Collected data entries
-- ==== Sys2Proof/Laws/Scalar.lean ====
section
/-! SUPPORT. What the shared operations of the scalar instructions do, and what a trap does. -/

namespace Sys2Proof.Machine

theorem scalarD_next (s : State) (h : s.Issues) (d : SReg) (val : Slot → Word) (n : Nat) :
    run (scalarD s d val n) s = .next (s.retired (s.here.after n) fun z => z.setS d (val s.here)) :=
  run_issuing s h _

theorem scalarD_of_next (s t : State) (d : SReg) (val : Slot → Word) (n : Nat)
    (h : run (scalarD s d val n) s = .next t) :
    (s.Issues ∧ t = s.retired (s.here.after n) fun z => z.setS d (val s.here)) ∨
      (¬ s.Issues ∧ t = { s with still := true }) := issues_of_next s t _ h

theorem predDAB_next (s : State) (h : s.Issues) (d a b : SReg) (f : Mask → Mask → Mask) :
    run (predDAB s d a b f) s = .next (s.retired (s.here.after 1) fun z =>
      z.setP (predReg d) (f (s.here.rp (predReg a)) (s.here.rp (predReg b)))) := run_issuing s h _

theorem predDAB_of_next (s t : State) (d a b : SReg) (f : Mask → Mask → Mask)
    (h : run (predDAB s d a b f) s = .next t) :
    (s.Issues ∧ t = s.retired (s.here.after 1) fun z =>
      z.setP (predReg d) (f (s.here.rp (predReg a)) (s.here.rp (predReg b)))) ∨
      (¬ s.Issues ∧ t = { s with still := true }) := issues_of_next s t _ h

/-- A change of one scalar register by the issuing thread. -/
theorem scalar_frame (s : State) (h : s.Issues) (pc w : Word) (d : SReg) :
    let t := s.retired pc fun z => z.setS d w
    let y := t.slotOf s.cur
    (∀ r, r ≠ d → y.rs r = s.here.rs r) ∧ y.p = s.here.p ∧ y.v = s.here.v ∧ y.fpflags = s.here.fpflags ∧
      s.here.sameTrap y ∧ s.here.sameModes y ∧ s.Elsewhere t := by
  intro t y
  have e : y = (s.here.setS d w).advance pc := slotOf_retired s h pc _
  rw [e]
  refine ⟨fun r hr => by simp [Slot.rs_setS_other _ _ _ _ hr], ?_, ?_, ?_, ?_, ?_, elsewhere_retired _ _ _⟩ <;>
    unfold Slot.setS Slot.advance <;> split <;> simp [Slot.sameTrap, Slot.sameModes]

/-- A change of one predicate by the issuing thread. -/
theorem pred_frame (s : State) (h : s.Issues) (pc : Word) (m : Mask) (d : PReg) :
    let t := s.retired pc fun z => z.setP d m
    let y := t.slotOf s.cur
    (∀ r, r ≠ d → y.rp r = s.here.rp r) ∧ y.s = s.here.s ∧ y.v = s.here.v ∧ y.fpflags = s.here.fpflags ∧
      s.here.sameTrap y ∧ s.here.sameModes y ∧ s.Elsewhere t := by
  intro t y
  have e : y = (s.here.setP d m).advance pc := slotOf_retired s h pc _
  rw [e]
  refine ⟨fun r hr => by simp [Slot.rp_setP_other _ _ _ _ hr], ?_, ?_, ?_, ?_, ?_, elsewhere_retired _ _ _⟩ <;>
    unfold Slot.setP Slot.advance <;> split <;> simp [Slot.sameTrap, Slot.sameModes]

/-- A trap of the issuing thread that enters its handler (R114) changes its slot alone. -/
theorem trap_enters (s : State) (h : s.CanTrap) (cause : Nat) (val : Word) (ilen : Nat) :
    applyAll (trap s s.cur cause val ilen) s =
      s.onSlot fun x => { x.enterTrap cause val ilen false false with
        seq := x.seq + 1, semWait := none, lapsed := false, hub := none, took := none } := by
  obtain ⟨h1, h2⟩ := h
  simp only [State.here] at h1 h2
  simp [trap, trapAt, h1, h2, applyAll, State.onSlot]

theorem trap_trapped (s : State) (hi : s.Issues) (h : s.CanTrap) (cause : Nat) (val : Word) (ilen : Nat) :
    Trapped s (applyAll (trap s s.cur cause val ilen) s) cause val ilen ∧
      s.Elsewhere (applyAll (trap s s.cur cause val ilen) s) := by
  rw [trap_enters s h]
  refine ⟨?_, elsewhere_onSlot s _⟩
  unfold Trapped
  rw [slotOf_onSlot s hi]
  simp [Slot.enterTrap, Slot.sameRegs]

end Sys2Proof.Machine
end

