-- ==== Sys2Proof/Laws/PerInstr.lean ====
section
/-! SUPPORT. One lemma for each constructor of Instr: the words that encode a well-formed instruction decode to it. -/

namespace Sys2Proof.Laws.Encoding

/-- Decoding the words of a well-formed instruction gives it back; a step that is no instruction has no words. -/
def Statement (i : Instr) : Prop := check i = none → ∀ w, encode i = some w → decode w = .ok i

theorem of_parse (i : Instr) (w : Window) (he : encode i = some w) (hp : parse w = .ok i) : Statement i := by
  intro hc w' hw
  rw [he] at hw
  cases hw
  simp [decode, hp, hc]

theorem none_of (i : Instr) (he : encode i = none) : Statement i := by
  intro _ w hw
  rw [he] at hw
  cases hw

/-! ### The fields of words (Tables 14.2 to 14.6) -/

theorem parse_short (w : Window) (op : BitVec 8) (h : w.extractLsb' 0 2 = 0#2) (ho : w.extractLsb' 2 8 = op)
    (hn : op ≠ 0x28#8) : parse w = parseShort op w := by simp [parse, h, ho, hn]

theorem ne_bit : (0#1 = 1#1) = False := by simp

theorem srWord_eq (fn : BitVec 7) (b a d : SReg) (op : BitVec 8) :
    srWord fn b a d op = fn ++ b ++ a ++ d ++ op ++ 0#2 := rfl

theorem siWord_eq (imm : BitVec 12) (a d : SReg) (op : BitVec 8) :
    siWord imm a d op = imm ++ a ++ d ++ op ++ 0#2 := rfl

theorem short_extract (w : BitVec 32) (k n : Nat) (h : k + n ≤ 32) :
    (short w).extractLsb' k n = w.extractLsb' k n := by
  ext i hi
  have : k + i < 32 := by omega
  simp only [BitVec.getElem_extractLsb', short]
  rw [BitVec.getLsbD_append]
  simp [this]

theorem field_high {n m : Nat} (x : BitVec n) (y : BitVec m) (k l : Nat) (h : m ≤ k) :
    (x ++ y).extractLsb' k l = x.extractLsb' (k - m) l := by
  ext i hi
  simp only [BitVec.getElem_extractLsb', BitVec.getLsbD_append]
  rw [if_neg (by simp; omega), show k + i - m = k - m + i by omega]

theorem field_low {n m : Nat} (x : BitVec n) (y : BitVec m) (k l : Nat) (h : k + l ≤ m) :
    (x ++ y).extractLsb' k l = y.extractLsb' k l := by
  ext i hi
  simp [BitVec.getLsbD_append]
  omega

theorem field_all {n : Nat} (x : BitVec n) : x.extractLsb' 0 n = x := by
  ext i hi
  simp

section
variable (fn : BitVec 7) (imm : BitVec 12) (b a d c te : SReg) (op : BitVec 8) (pos len1 : BitVec 6) (consume : BitVec 1)
  (scope cc : BitVec 3) (aop : BitVec 4) (off : BitVec 14) (far : BitVec 22) (i17 : BitVec 17)
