-- ==== Sys2Proof/Tests/Slice0.lean ====
section
/-! SUPPORT. The model's own tests: for each obligation with hypotheses, a state and operands that meet them
(test_meets_…); a word for each instruction that has one, laid out by hand from the manual's encoding tables
(test_…_words_…); an ill-formed term for each check; and single steps whose results the manual states. The hypotheses
that rest on an opaque function of Config (whether an image is installed, an entry opens, a signature verifies) have no
witness of their own: either answer is possible of an opaque function, and each such obligation covers both. -/

open Sys2Proof Sys2Proof.Machine
namespace Sys2Proof.Tests
set_option Elab.async false

/-! ### Small states -/

/-- The NOP of Table 14.13, loaded. -/
def w0 : State := State.reset.withFetchWord 32 0x124

/-- The issuing thread's slot changed, with a handler at 0x100. -/
def user (g : Slot → Slot) : State := w0.onSlot fun x => g { x with trapvec := 0x100 }

/-- The same in S mode. -/
def super (g : Slot → Slot) : State := user fun x => g { x with priv := true }

/-- A state with its core changed. -/
def onCore (s : State) (g : Core → Core) : State := (Eff.core 1 0 g).apply s

/-- A state with its virtual device changed. -/
def onVd (s : State) (g : VD → VD) : State := (Eff.vd 1 g).apply s

/-- An operation that returns one scalar to s1. -/
def op0 : Op := ⟨1, 0, 1, 0, true, 0, 1, .none, none, [], [(1, 0)], [], 0, 0, 0, false, false, 0, [], 0, []⟩

/-- A packet of the thread under delivery, with its operation outstanding. -/
def flying (s : State) (o : Op) (pk : Packet) : State :=
  { s.onSlot (fun x => { x with ops := [o] }) with
    flights := [⟨1, ⟨1, 0, 0⟩, 1, 0, pk⟩], nextId := 2, turn := 1 }

def flight1 (pk : Packet) : Flight := ⟨1, ⟨1, 0, 0⟩, 1, 0, pk⟩

theorem issues_of {s : State} (h : (s.slotOf s.cur).live = true ∧ (s.vdAt s.cur.vf).isSome = true) : s.Issues := h

theorem canTrap_of {s : State} (h : s.here.doubleTrap = false ∧ s.here.took = none) : s.CanTrap := h

theorem inv_of {s : State} (h : Memory.wf s.mem = true ∧ Memory.wf s.host = true ∧ s.full.Pairwise (· < ·) ∧
    (s.flights.map (·.id)).Pairwise (· < ·) ∧ (∀ f ∈ s.flights, f.id < s.nextId) ∧
    (s.vds.map (·.1)).Pairwise (· < ·) ∧ (∀ e ∈ s.vds, e.2.vf = e.1) ∧ (s.isles.map (·.1)).Pairwise (· < ·)) : s.Inv := by
  obtain ⟨mem, host, full, flights, fresh, vds, named, isles⟩ := h
  constructor <;> assumption

theorem keyed_of {α : Type} {l : List (Nat × α)} (h : (l.map (·.1)).Pairwise (· < ·)) : Keyed l := h

/-- exec answers a next state. -/
def answers (i : Instr) (s : State) : Bool := match exec i s with | .next _ => true | _ => false

theorem test_w0 : w0.Inv ∧ w0.Issues ∧ (user id).Inv ∧ (user id).Issues ∧ (super id).Issues ∧ (user id).CanTrap :=
  ⟨inv_of (by decide +kernel), issues_of (by decide +kernel), inv_of (by decide +kernel), issues_of (by decide +kernel),
   issues_of (by decide +kernel), canTrap_of (by decide +kernel)⟩

theorem test_meets_frame : answers (.add 1 2 3) w0 = true ∧ answers (.pand 1 2 3) w0 = true := by decide +kernel

def holding (r : SReg) (v : Word) : State := user fun x => x.setS r v

theorem test_meets_branches :
    (holding 7 0).here.rs 7 = 0 ∧ (holding 7 1).here.rs 7 ≠ 0 ∧ ((holding 7 (-1)).here.rs 7).msb = true ∧
    ((holding 7 1).here.rs 7).msb = false ∧ w0.here.rp 0 ≠ 0 ∧ w0.here.rp 1 = 0 := by decide +kernel

theorem test_meets_jumps : (holding 7 3).Issues ∧ (holding 7 3).CanTrap ∧ ((holding 7 3).here.rs 7).toNat % 4 ≠ 0 ∧
    ((holding 7 0xFFFFFFFFFFFFFC).here.rs 7).toNat < 2 ^ 56 ∧
    ((holding 7 0xFFFFFFFFFFFFFC).here.rs 7).toNat % 4 = 0 ∧
    2 ^ 56 ≤ ((holding 7 0x100000000000000).here.rs 7).toNat :=
  ⟨issues_of (by decide +kernel), canTrap_of (by decide +kernel), by decide +kernel⟩

/-- A slot in its handler. -/
def trapped : State := user fun x => { x with trapst := 2 }

theorem test_meets_double_trap : trapped.Issues ∧ trapped.here.trapst.getLsbD 1 = true ∧ w0.here.trapvec = 0 ∧
    (user id).here.priv = false ∧ (super id).here.priv = true := ⟨issues_of (by decide +kernel), by decide +kernel⟩

/-- A slot whose wake latch is set and that holds the claim. -/
def ready : State := user fun x => { x with latch := true, claim := true }

/-- Slot 0 issues while slot 1 holds the claim. -/
def claimed : State := onCore (user id) fun c => c.setSlot 1 { c.slotAt 1 with claim := true }

theorem test_meets_thread_control : ready.Issues ∧ claimed.Issues ∧ ready.here.latch = true ∧ ready.here.claim = true ∧
    (user id).here.latch = false ∧ (user id).here.claim = false ∧
    (∀ k < 4, (((user id).coreAt 1 0).slotAt k).claim = false) ∧ ((user id).coreAt 1 0).claims = [] ∧
    claimed.here.claim = false ∧ ((claimed.coreAt 1 0).slotAt 1).claim = true :=
  ⟨issues_of (by decide +kernel), issues_of (by decide +kernel), by decide +kernel⟩

theorem test_meets_csrs : (user id).here.team = none ∧ (((holding 7 4).here.rs 7).extractLsb' 0 3).toNat < 5 ∧
    5 ≤ (((holding 7 5).here.rs 7).extractLsb' 0 3).toNat ∧ (0x020#12).toNat = 0x020 ∧ (0x025#12).toNat = 0x025 := by
  decide +kernel

/-- s2 holds an address and s3 a value. -/
def asking (va v : Word) : State := user fun x => (x.setS 2 va).setS 3 v

def here (pa : Nat) : Place := .dram pa 3 false false none

theorem test_meets_scalar_accesses : (asking 0x1000 8).Issues ∧
    (asking 0x1000 8).leads 0x1000 8 .read = .at (here 0x1000) false ∧
    (asking 0x1000 8).leads 0x1FFFFF 1 .write = .at (here 0x1FFFFF) false ∧
    (asking 0x1000 8).leads 0xF2000000000000 8 .atomic = .at (.window 0 0) false ∧
    (asking 0x1000 8).mayStore 0x1000 false ∧ (asking 0x1000 8).hasBits (here 0x1000) ∧ (asking 0x1000 8).allowsAtomic 0x1000 (here 0x1000) ∧
    (asking 0x1000 8).AllLead [.access ⟨0x1000, 8, 255, .setEmpty, 0, 0, 8⟩] := by
  refine ⟨issues_of (by decide +kernel), by decide +kernel, by decide +kernel, by decide +kernel, .inl rfl, trivial, rfl, ?_⟩
  intro p hp
  rw [List.mem_singleton.mp hp]
  exact ⟨here 0x1000, false, by decide +kernel, trivial, trivial⟩

theorem test_meets_scalar_traps : (asking 0x1001 0).CanTrap ∧ ((asking 0x1001 0).here.rs 2).toNat % 8 ≠ 0 ∧
    (asking 0 0).leads (2 ^ 56) 8 .read = .addr ∧ (asking 0 0).leads (2 ^ 56) 8 .write = .addr ∧
    (asking 0 0).leads (2 ^ 56) 8 .atomic = .addr := ⟨canTrap_of (by decide +kernel), by decide +kernel⟩

/-- A core that translates by tables and holds the translation of page 1. -/
def mapped (value : BitVec 128) (va v : Word) : State :=
  onCore (asking va v) fun c => { c with table := 0x10000, tlb := [⟨2, value⟩] }

theorem test_meets_tokens : (mapped 71 0x10000 0).CanTrap ∧ (mapped 71 0x10000 0).Issues ∧
    (mapped 71 0x10000 0).leads 0x10000 8 .write = .at (.dram 0 0 false false none) true ∧
    (mapped 71 0x10000 0).here.holdsToken 0x10000 = false :=
  ⟨canTrap_of (by decide +kernel), issues_of (by decide +kernel), by decide +kernel⟩

theorem test_meets_page_fault : (mapped 0 0x10000 0).isPager (mapped 0 0x10000 0).cur = false ∧
    (mapped 0 0x10000 0).here.held = [] ∧ (mapped 0 0x10000 0).here.record = none ∧
    (mapped 0 0x10000 0).leads 0x10000 8 .read = .fault 2 ∧ (mapped 0 0x10000 0).leads 0x10000 8 .write = .fault 2 := by
  decide +kernel

theorem test_meets_cache_maintenance : w0.Inv ∧ w0.Issues ∧ w0.vdAt w0.cur.vf = some (firstVd 0) :=
  ⟨test_w0.1, test_w0.2.1, by decide +kernel⟩

/-- A vector register's value of a type. -/
def vec (t : Tag) : VVal := ⟨0, 0, t⟩

/-- v1, v2 and v3 of one type each, s2 an address. -/
def vectors (a b c : Tag) (va : Word) : State := user fun x =>
  { (x.setS 2 va) with v := ((x.v.set 1 (vec a)).set 2 (vec b)).set 3 (vec c) }

def lv (d a b c : VReg) (fmt : BitVec 5) (fn : BitVec 21) : LV := ⟨0, 0, 0, 0, fmt, 0, d, a, b, c, 0, 0, 0, 0, 0, 0, fn⟩

theorem test_meets_vectors : (vectors 4 4 4 0).Issues ∧ ((vectors 4 4 4 0).here.rv 1).tag.toNat = 4 ∧
    ((vectors 4 4 4 0).here.rv 0).tag = 0 ∧ ((vectors 1 2 4 0).here.rv 1).tag = 1 ∧ isFloat 4 = false ∧ isLG 4 = true ∧
    (∀ k < 64, active (laneMask (vectors 4 4 4 0).here (lv 0 1 2 3 4 0)) 32 k = true) ∧
    ((vectors 13 8 4 0).here.rv 1).tag = 13 ∧ isBlock 13 = true ∧ ((vectors 13 8 4 0).here.rv 2).tag = 8 :=
  ⟨issues_of (by decide +kernel), by decide +kernel⟩

theorem test_meets_vector_tags : (vectors 4 4 4 0).CanTrap ∧ ((vectors 4 4 4 0).here.rv 1).tag ≠ 8 ∧
    isLG (VVal.tag ((vectors 17 4 4 0).here.rv 1)).toNat = false :=
  ⟨canTrap_of (by decide +kernel), by decide +kernel⟩

/-- A class F result that is due, and one that is not. -/
def resulting : State := user fun x =>
  { x with pend := [⟨0, 1, [], [(3, 5)], [], 1⟩, ⟨4, 2, [(1, vec 4)], [], [], 0⟩] }

theorem test_meets_due_results : (resulting.vdAt 1).isSome = true ∧
    ((resulting.slotOf ⟨1, 0, 0⟩).pend.filter fun p => decide (p.due ≤ resulting.cycle)) ≠ [] := by decide +kernel

def replying : State := flying (user id) op0 .vreply

theorem test_meets_replies : replying.flightAt replying.turn = some (flight1 .vreply) ∧
    (replying.slotOf ⟨1, 0, 0⟩).opOf 1 = some op0 ∧
    (flying (user id) op0 .sreply).flightAt 1 = some (flight1 .sreply) := by decide +kernel


def lm (fmt : BitVec 5) (sa sb sc : SReg) (v : VReg) (pg : BitVec 3) (fn : BitVec 6) : LM :=
  ⟨0, 0, 0, 0, fmt, 0, sa, sb, sc, v, pg, 0, 0, 0, 0, 0, 0, fn, none⟩

/-- A part that leads to device memory, on a page that asks for no token. -/
def reaches (s : State) (p : Part) : Bool :=
  match s.leads p.va p.size p.kind with
  | .at (.dram _ _ _ false _) false => true
  | _ => false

■ What you should do
For this exercise, output exactly the lines above from the line with "that rest on" to the line with "def flight1 (pk", counting both, and leave out the rest.

■ Response
that rest on an opaque function of Config (whether an image is installed, an entry opens, a signature verifies) have no
witness of their own: either answer is possible of an opaque function, and each such obligation covers both. -/

open Sys2Proof Sys2Proof.Machine
namespace Sys2Proof.Tests
set_option Elab.async false

/-! ### Small states -/

/-- The NOP of Table 14.13, loaded. -/
def w0 : State := State.reset.withFetchWord 32 0x124

/-- The issuing thread's slot changed, with a handler at 0x100. -/
def user (g : Slot → Slot) : State := w0.onSlot fun x => g { x with trapvec := 0x100 }

/-- The same in S mode. -/
def super (g : Slot → Slot) : State := user fun x => g { x with priv := true }

/-- A state with its core changed. -/
def onCore (s : State) (g : Core → Core) : State := (Eff.core 1 0 g).apply s

/-- A state with its virtual device changed. -/
def onVd (s : State) (g : VD → VD) : State := (Eff.vd 1 g).apply s

/-- An operation that returns one scalar to s1. -/
def op0 : Op := ⟨1, 0, 1, 0, true, 0, 1, .none, none, [], [(1, 0)], [], 0, 0, 0, false, false, 0, [], 0, []⟩

/-- A packet of the thread under delivery, with its operation outstanding. -/
def flying (s : State) (o : Op) (pk : Packet) : State :=
  { s.onSlot (fun x => { x with ops := [o] }) with
    flights := [⟨1, ⟨1, 0, 0⟩, 1, 0, pk⟩], nextId := 2, turn := 1 }

def flight1 (pk : Packet) : Flight := ⟨1, ⟨1, 0, 0⟩, 1, 0, pk⟩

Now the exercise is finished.